WHAT IS REQUIRED — Reproduce the records below exactly, but only between the lines holding "(s.setKey b).time = s.time := rfl" and "(s.setKey b).herd = s.herd := rfl", inclusive.

== Segment start ==

-- ==== Sys2Proof/Laws/Units.lean ====
section
/-! SUPPORT. What each update of one unit's state leaves as it was: one lemma per field per update, true by computation. -/

set_option Elab.async false

namespace Sys2Proof.Machine

variable (s : State)

@[simp] theorem State.setBoot_regs (b : BootSt) : (s.setBoot b).regs = s.regs := rfl
@[simp] theorem State.setBoot_mem (b : BootSt) : (s.setBoot b).mem = s.mem := rfl
@[simp] theorem State.setBoot_lt (b : BootSt) : (s.setBoot b).lt = s.lt := rfl
@[simp] theorem State.setBoot_vco (b : BootSt) : (s.setBoot b).vco = s.vco := rfl
@[simp] theorem State.setBoot_tileAt (b : BootSt) : (s.setBoot b).tileAt = s.tileAt := rfl
@[simp] theorem State.setBoot_sleepNs (b : BootSt) : (s.setBoot b).sleepNs = s.sleepNs := rfl
@[simp] theorem State.setBoot_time (b : BootSt) : (s.setBoot b).time = s.time := rfl
@[simp] theorem State.setBoot_ticks (b : BootSt) : (s.setBoot b).ticks = s.ticks := rfl
@[simp] theorem State.setBoot_com (b : BootSt) : (s.setBoot b).com = s.com := rfl
@[simp] theorem State.setBoot_cores (b : BootSt) : (s.setBoot b).cores = s.cores := rfl
@[simp] theorem State.setBoot_out (b : BootSt) : (s.setBoot b).out = s.out := rfl
@[simp] theorem State.setBoot_herd (b : BootSt) : (s.setBoot b).herd = s.herd := rfl
@[simp] theorem State.setBoot_link (b : BootSt) : (s.setBoot b).link = s.link := rfl
@[simp] theorem State.setBoot_pwr (b : BootSt) : (s.setBoot b).pwr = s.pwr := rfl
@[simp] theorem State.setBoot_queues (b : BootSt) : (s.setBoot b).queues = s.queues := rfl
@[simp] theorem State.setBoot_log (b : BootSt) : (s.setBoot b).log = s.log := rfl
@[simp] theorem State.setBoot_logUnsent (b : BootSt) : (s.setBoot b).logUnsent = s.logUnsent := rfl
@[simp] theorem State.setBoot_acts (b : BootSt) : (s.setBoot b).acts = s.acts := rfl
@[simp] theorem State.setBoot_key (b : BootSt) : (s.setBoot b).key = s.key := rfl
@[simp] theorem State.setBoot_tws (b : BootSt) : (s.setBoot b).tws = s.tws := rfl
@[simp] theorem State.setBoot_freeCtr (b : BootSt) : (s.setBoot b).freeCtr = s.freeCtr := rfl
@[simp] theorem State.setBoot_pending (b : BootSt) : (s.setBoot b).pending = s.pending := rfl
@[simp] theorem State.setBoot_thr (b : BootSt) : (s.setBoot b).thr = s.thr := rfl
@[simp] theorem State.setBoot_host (b : BootSt) : (s.setBoot b).host = s.host := rfl
@[simp] theorem State.setBoot_svc (b : BootSt) : (s.setBoot b).svc = s.svc := rfl
@[simp] theorem State.setBoot_watch (b : BootSt) : (s.setBoot b).watch = s.watch := rfl
@[simp] theorem State.setBoot_co (b : BootSt) : (s.setBoot b).co = s.co := rfl
@[simp] theorem State.setBoot_tiles (b : BootSt) : (s.setBoot b).tiles = s.tiles := rfl
@[simp] theorem State.setBoot_spanFrom (b : BootSt) : (s.setBoot b).spanFrom = s.spanFrom := rfl
@[simp] theorem State.setBoot_spans (b : BootSt) : (s.setBoot b).spans = s.spans := rfl
@[simp] theorem State.setBoot_uncertain (b : BootSt) : (s.setBoot b).uncertain = s.uncertain := rfl
@[simp] theorem State.rd_setBoot (a0 : Nat) (b : BootSt) : (s.setBoot b).rd a0 = s.rd a0 := rfl
@[simp] theorem State.get_setBoot (g0 : Fld) (b : BootSt) : (s.setBoot b).get g0 = s.get g0 := rfl
@[simp] theorem State.isSet_setBoot (g0 : Fld) (b : BootSt) : (s.setBoot b).isSet g0 = s.isSet g0 := rfl
@[simp] theorem State.core_setBoot (k0 : Nat) (b : BootSt) : (s.setBoot b).core k0 = s.core k0 := rfl
@[simp] theorem State.byte_setBoot (a0 : Nat) (b : BootSt) : (s.setBoot b).byte a0 = s.byte a0 := rfl

@[simp] theorem State.setPwr_regs (b : PwrSt) : (s.setPwr b).regs = s.regs := rfl
@[simp] theorem State.setPwr_mem (b : PwrSt) : (s.setPwr b).mem = s.mem := rfl
@[simp] theorem State.setPwr_lt (b : PwrSt) : (s.setPwr b).lt = s.lt := rfl
@[simp] theorem State.setPwr_vco (b : PwrSt) : (s.setPwr b).vco = s.vco := rfl
@[simp] theorem State.setPwr_tileAt (b : PwrSt) : (s.setPwr b).tileAt = s.tileAt := rfl
@[simp] theorem State.setPwr_sleepNs (b : PwrSt) : (s.setPwr b).sleepNs = s.sleepNs := rfl
@[simp] theorem State.setPwr_time (b : PwrSt) : (s.setPwr b).time = s.time := rfl
@[simp] theorem State.setPwr_ticks (b : PwrSt) : (s.setPwr b).ticks = s.ticks := rfl
@[simp] theorem State.setPwr_com (b : PwrSt) : (s.setPwr b).com = s.com := rfl
@[simp] theorem State.setPwr_cores (b : PwrSt) : (s.setPwr b).cores = s.cores := rfl
@[simp] theorem State.setPwr_out (b : PwrSt) : (s.setPwr b).out = s.out := rfl
@[simp] theorem State.setPwr_herd (b : PwrSt) : (s.setPwr b).herd = s.herd := rfl
@[simp] theorem State.setPwr_link (b : PwrSt) : (s.setPwr b).link = s.link := rfl
@[simp] theorem State.setPwr_boot (b : PwrSt) : (s.setPwr b).boot = s.boot := rfl
@[simp] theorem State.setPwr_queues (b : PwrSt) : (s.setPwr b).queues = s.queues := rfl
@[simp] theorem State.setPwr_log (b : PwrSt) : (s.setPwr b).log = s.log := rfl
@[simp] theorem State.setPwr_logUnsent (b : PwrSt) : (s.setPwr b).logUnsent = s.logUnsent := rfl
@[simp] theorem State.setPwr_acts (b : PwrSt) : (s.setPwr b).acts = s.acts := rfl
@[simp] theorem State.setPwr_key (b : PwrSt) : (s.setPwr b).key = s.key := rfl
@[simp] theorem State.setPwr_tws (b : PwrSt) : (s.setPwr b).tws = s.tws := rfl
@[simp] theorem State.setPwr_freeCtr (b : PwrSt) : (s.setPwr b).freeCtr = s.freeCtr := rfl
@[simp] theorem State.setPwr_pending (b : PwrSt) : (s.setPwr b).pending = s.pending := rfl
@[simp] theorem State.setPwr_thr (b : PwrSt) : (s.setPwr b).thr = s.thr := rfl
@[simp] theorem State.setPwr_host (b : PwrSt) : (s.setPwr b).host = s.host := rfl
@[simp] theorem State.setPwr_svc (b : PwrSt) : (s.setPwr b).svc = s.svc := rfl
@[simp] theorem State.setPwr_watch (b : PwrSt) : (s.setPwr b).watch = s.watch := rfl
@[simp] theorem State.setPwr_co (b : PwrSt) : (s.setPwr b).co = s.co := rfl
@[simp] theorem State.setPwr_tiles (b : PwrSt) : (s.setPwr b).tiles = s.tiles := rfl
@[simp] theorem State.setPwr_spanFrom (b : PwrSt) : (s.setPwr b).spanFrom = s.spanFrom := rfl
@[simp] theorem State.setPwr_spans (b : PwrSt) : (s.setPwr b).spans = s.spans := rfl
@[simp] theorem State.setPwr_uncertain (b : PwrSt) : (s.setPwr b).uncertain = s.uncertain := rfl
@[simp] theorem State.rd_setPwr (a0 : Nat) (b : PwrSt) : (s.setPwr b).rd a0 = s.rd a0 := rfl
@[simp] theorem State.get_setPwr (g0 : Fld) (b : PwrSt) : (s.setPwr b).get g0 = s.get g0 := rfl
@[simp] theorem State.isSet_setPwr (g0 : Fld) (b : PwrSt) : (s.setPwr b).isSet g0 = s.isSet g0 := rfl
@[simp] theorem State.core_setPwr (k0 : Nat) (b : PwrSt) : (s.setPwr b).core k0 = s.core k0 := rfl
@[simp] theorem State.byte_setPwr (a0 : Nat) (b : PwrSt) : (s.setPwr b).byte a0 = s.byte a0 := rfl

@[simp] theorem State.herdMap_regs (g : HerdSt → HerdSt) : (s.herdMap g).regs = s.regs := rfl
@[simp] theorem State.herdMap_mem (g : HerdSt → HerdSt) : (s.herdMap g).mem = s.mem := rfl
@[simp] theorem State.herdMap_lt (g : HerdSt → HerdSt) : (s.herdMap g).lt = s.lt := rfl
@[simp] theorem State.herdMap_vco (g : HerdSt → HerdSt) : (s.herdMap g).vco = s.vco := rfl
@[simp] theorem State.herdMap_tileAt (g : HerdSt → HerdSt) : (s.herdMap g).tileAt = s.tileAt := rfl
@[simp] theorem State.herdMap_sleepNs (g : HerdSt → HerdSt) : (s.herdMap g).sleepNs = s.sleepNs := rfl
@[simp] theorem State.herdMap_time (g : HerdSt → HerdSt) : (s.herdMap g).time = s.time := rfl
@[simp] theorem State.herdMap_ticks (g : HerdSt → HerdSt) : (s.herdMap g).ticks = s.ticks := rfl
@[simp] theorem State.herdMap_com (g : HerdSt → HerdSt) : (s.herdMap g).com = s.com := rfl
@[simp] theorem State.herdMap_cores (g : HerdSt → HerdSt) : (s.herdMap g).cores = s.cores := rfl
@[simp] theorem State.herdMap_out (g : HerdSt → HerdSt) : (s.herdMap g).out = s.out := rfl
@[simp] theorem State.herdMap_link (g : HerdSt → HerdSt) : (s.herdMap g).link = s.link := rfl
@[simp] theorem State.herdMap_boot (g : HerdSt → HerdSt) : (s.herdMap g).boot = s.boot := rfl
@[simp] theorem State.herdMap_pwr (g : HerdSt → HerdSt) : (s.herdMap g).pwr = s.pwr := rfl
@[simp] theorem State.herdMap_queues (g : HerdSt → HerdSt) : (s.herdMap g).queues = s.queues := rfl
@[simp] theorem State.herdMap_log (g : HerdSt → HerdSt) : (s.herdMap g).log = s.log := rfl
@[simp] theorem State.herdMap_logUnsent (g : HerdSt → HerdSt) : (s.herdMap g).logUnsent = s.logUnsent := rfl
@[simp] theorem State.herdMap_acts (g : HerdSt → HerdSt) : (s.herdMap g).acts = s.acts := rfl
@[simp] theorem State.herdMap_key (g : HerdSt → HerdSt) : (s.herdMap g).key = s.key := rfl
@[simp] theorem State.herdMap_tws (g : HerdSt → HerdSt) : (s.herdMap g).tws = s.tws := rfl
@[simp] theorem State.herdMap_freeCtr (g : HerdSt → HerdSt) : (s.herdMap g).freeCtr = s.freeCtr := rfl
@[simp] theorem State.herdMap_pending (g : HerdSt → HerdSt) : (s.herdMap g).pending = s.pending := rfl
@[simp] theorem State.herdMap_thr (g : HerdSt → HerdSt) : (s.herdMap g).thr = s.thr := rfl
@[simp] theorem State.herdMap_host (g : HerdSt → HerdSt) : (s.herdMap g).host = s.host := rfl
@[simp] theorem State.herdMap_svc (g : HerdSt → HerdSt) : (s.herdMap g).svc = s.svc := rfl
@[simp] theorem State.herdMap_watch (g : HerdSt → HerdSt) : (s.herdMap g).watch = s.watch := rfl
@[simp] theorem State.herdMap_co (g : HerdSt → HerdSt) : (s.herdMap g).co = s.co := rfl
@[simp] theorem State.herdMap_tiles (g : HerdSt → HerdSt) : (s.herdMap g).tiles = s.tiles := rfl
@[simp] theorem State.herdMap_spanFrom (g : HerdSt → HerdSt) : (s.herdMap g).spanFrom = s.spanFrom := rfl
@[simp] theorem State.herdMap_spans (g : HerdSt → HerdSt) : (s.herdMap g).spans = s.spans := rfl
@[simp] theorem State.herdMap_uncertain (g : HerdSt → HerdSt) : (s.herdMap g).uncertain = s.uncertain := rfl
@[simp] theorem State.rd_herdMap (a0 : Nat) (g : HerdSt → HerdSt) : (s.herdMap g).rd a0 = s.rd a0 := rfl
@[simp] theorem State.get_herdMap (g0 : Fld) (g : HerdSt → HerdSt) : (s.herdMap g).get g0 = s.get g0 := rfl
@[simp] theorem State.isSet_herdMap (g0 : Fld) (g : HerdSt → HerdSt) : (s.herdMap g).isSet g0 = s.isSet g0 := rfl
@[simp] theorem State.core_herdMap (k0 : Nat) (g : HerdSt → HerdSt) : (s.herdMap g).core k0 = s.core k0 := rfl
@[simp] theorem State.byte_herdMap (a0 : Nat) (g : HerdSt → HerdSt) : (s.herdMap g).byte a0 = s.byte a0 := rfl

@[simp] theorem State.setKey_regs (b : KeySt) : (s.setKey b).regs = s.regs := rfl
@[simp] theorem State.setKey_mem (b : KeySt) : (s.setKey b).mem = s.mem := rfl
@[simp] theorem State.setKey_lt (b : KeySt) : (s.setKey b).lt = s.lt := rfl
@[simp] theorem State.setKey_vco (b : KeySt) : (s.setKey b).vco = s.vco := rfl
@[simp] theorem State.setKey_tileAt (b : KeySt) : (s.setKey b).tileAt = s.tileAt := rfl
@[simp] theorem State.setKey_sleepNs (b : KeySt) : (s.setKey b).sleepNs = s.sleepNs := rfl
@[simp] theorem State.setKey_time (b : KeySt) : (s.setKey b).time = s.time := rfl
@[simp] theorem State.setKey_ticks (b : KeySt) : (s.setKey b).ticks = s.ticks := rfl
@[simp] theorem State.setKey_com (b : KeySt) : (s.setKey b).com = s.com := rfl
@[simp] theorem State.setKey_cores (b : KeySt) : (s.setKey b).cores = s.cores := rfl
@[simp] theorem State.setKey_out (b : KeySt) : (s.setKey b).out = s.out := rfl
@[simp] theorem State.setKey_herd (b : KeySt) : (s.setKey b).herd = s.herd := rfl
@[simp] theorem State.setKey_link (b : KeySt) : (s.setKey b).link = s.link := rfl
@[simp] theorem State.setKey_boot (b : KeySt) : (s.setKey b).boot = s.boot := rfl
@[simp] theorem State.setKey_pwr (b : KeySt) : (s.setKey b).pwr = s.pwr := rfl
@[simp] theorem State.setKey_queues (b : KeySt) : (s.setKey b).queues = s.queues := rfl
@[simp] theorem State.setKey_log (b : KeySt) : (s.setKey b).log = s.log := rfl
@[simp] theorem State.setKey_logUnsent (b : KeySt) : (s.setKey b).logUnsent = s.logUnsent := rfl
@[simp] theorem State.setKey_acts (b : KeySt) : (s.setKey b).acts = s.acts := rfl
@[simp] theorem State.setKey_tws (b : KeySt) : (s.setKey b).tws = s.tws := rfl
@[simp] theorem State.setKey_freeCtr (b : KeySt) : (s.setKey b).freeCtr = s.freeCtr := rfl
@[simp] theorem State.setKey_pending (b : KeySt) : (s.setKey b).pending = s.pending := rfl
@[simp] theorem State.setKey_thr (b : KeySt) : (s.setKey b).thr = s.thr := rfl
@[simp] theorem State.setKey_host (b : KeySt) : (s.setKey b).host = s.host := rfl
@[simp] theorem State.setKey_svc (b : KeySt) : (s.setKey b).svc = s.svc := rfl
@[simp] theorem State.setKey_watch (b : KeySt) : (s.setKey b).watch = s.watch := rfl
@[simp] theorem State.setKey_co (b : KeySt) : (s.setKey b).co = s.co := rfl
@[simp] theorem State.setKey_tiles (b : KeySt) : (s.setKey b).tiles = s.tiles := rfl
@[simp] theorem State.setKey_spanFrom (b : KeySt) : (s.setKey b).spanFrom = s.spanFrom := rfl
@[simp] theorem State.setKey_spans (b : KeySt) : (s.setKey b).spans = s.spans := rfl
@[simp] theorem State.setKey_uncertain (b : KeySt) : (s.setKey b).uncertain = s.uncertain := rfl
@[simp] theorem State.rd_setKey (a0 : Nat) (b : KeySt) : (s.setKey b).rd a0 = s.rd a0 := rfl
@[simp] theorem State.get_setKey (g0 : Fld) (b : KeySt) : (s.setKey b).get g0 = s.get g0 := rfl
@[simp] theorem State.isSet_setKey (g0 : Fld) (b : KeySt) : (s.setKey b).isSet g0 = s.isSet g0 := rfl
@[simp] theorem State.core_setKey (k0 : Nat) (b : KeySt) : (s.setKey b).core k0 = s.core k0 := rfl
@[simp] theorem State.byte_setKey (a0 : Nat) (b : KeySt) : (s.setKey b).byte a0 = s.byte a0 := rfl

== Segment end ==

WRITTEN RESPONSE —
@[simp] theorem State.setKey_time (b : KeySt) : (s.setKey b).time = s.time := rfl
@[simp] theorem State.setKey_ticks (b : KeySt) : (s.setKey b).ticks = s.ticks := rfl
@[simp] theorem State.setKey_com (b : KeySt) : (s.setKey b).com = s.com := rfl
@[simp] theorem State.setKey_cores (b : KeySt) : (s.setKey b).cores = s.cores := rfl
@[simp] theorem State.setKey_out (b : KeySt) : (s.setKey b).out = s.out := rfl
@[simp] theorem State.setKey_herd (b : KeySt) : (s.setKey b).herd = s.herd := rfl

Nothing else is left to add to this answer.